The link is used as an easy way to locate the volume, it doesn't mean
that it is returned to the caller of the `connect_volume` method. In
fact, we can see how that method actually returns the real path and not
the link's path:
def _check_device_exists_using_dev_lnk(self, uuid):
lnk_path = f"/dev/disk/by-id/nvme-uuid.{uuid}"

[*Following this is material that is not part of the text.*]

-- ==== Sys2Proof/Machine/RegFields.lean ====
section
/-! DEFINITION. The fields of the register tables by name, REGISTER_field as the spec writes REGISTER.field. -/
namespace Sys2Proof.Machine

--> if os.path.exists(lnk_path):
^^^ Check link exists
--> devname = os.path.realpath(lnk_path)
^^^ Get the real path for the symlink
--> if devname.startswith("/dev/nvme"):
^^^ Make extra sure it's not pointing to something crazy
LOG.info("LIGHTOS: devpath %s detected for uuid %s",
devname, uuid)
--> return devname
^^^ Return it
return None
Another interesting detail is this wait:
https://github.com/openstack/os-brick/blob/56bf0272b55dcbbc7f5b03150973a8...
def _get_device_by_uuid(self, uuid):
endtime = time.time() + self.WAIT_DEVICE_TIMEOUT
while time.time() < endtime:
try:
device = self._check_device_exists_using_dev_lnk(uuid)
if device:
return device
except Exception as e:
LOG.debug(f'LIGHTOS: {e}')
device = self._check_device_exists_reading_block_class(uuid)
if device:
return device
time.sleep(1)
return None
The code does not explain why it tries to use the /dev/disk/by-id link
and fallback to sysfs on errors. Based on our experience with udev,
I guess that the author does not trust udev. I wonder if we can trust
it as the stable device path.
In my experience udev rules (which is different from udev itself) are
less that reliable as a way of finding devices when working "in the
wild". They are only reliable if you have full control over the host
system and are sure nobody (admin or distro) can break things.
For reference, at Red Hat we have an RFE to improve os-brick [1] and
stop using symlinks at all.
While they are not 100% reliable in the wild, they are quite reliable
once they are working on a specific system, which means that if we
confirm they are working on a system we can rely on them if no changes
are made on the system (and if CPU is not 100% during attachment).
[1]:
https://bugzilla.redhat.com/show_bug.cgi?id=1697319
If we can trust this path, maybe os_brick can return the stable path
in a uniform way for all kind of devices?
I don't think this is likely to happen, because it has no real value for
OpenStack so it's unlikely to get prioritized (for coding and reviews).
Cheers,
Gorka.
>
> Cheers,
> Gorka.
>
> >
> > 2. unique path created by oVirt
> >
> > In this case oVirt will use the disk uuid already used in
> > ManagedVolume.{attach,detach}_volume APIs:
> >
https://github.com/oVirt/vdsm/blob/500c035903dd35180d71c97791e0ce4356fb77...
> >
https://github.com/oVirt/vdsm/blob/500c035903dd35180d71c97791e0ce4356fb77...
> >
> > From oVirt point of view, using the disk uuid seems better. It makes it easy
> > to debug when you can follow the uuid in all logs on different systems and
> > locate the actual disk using the same uuid.
> >
> > Nir
> >
>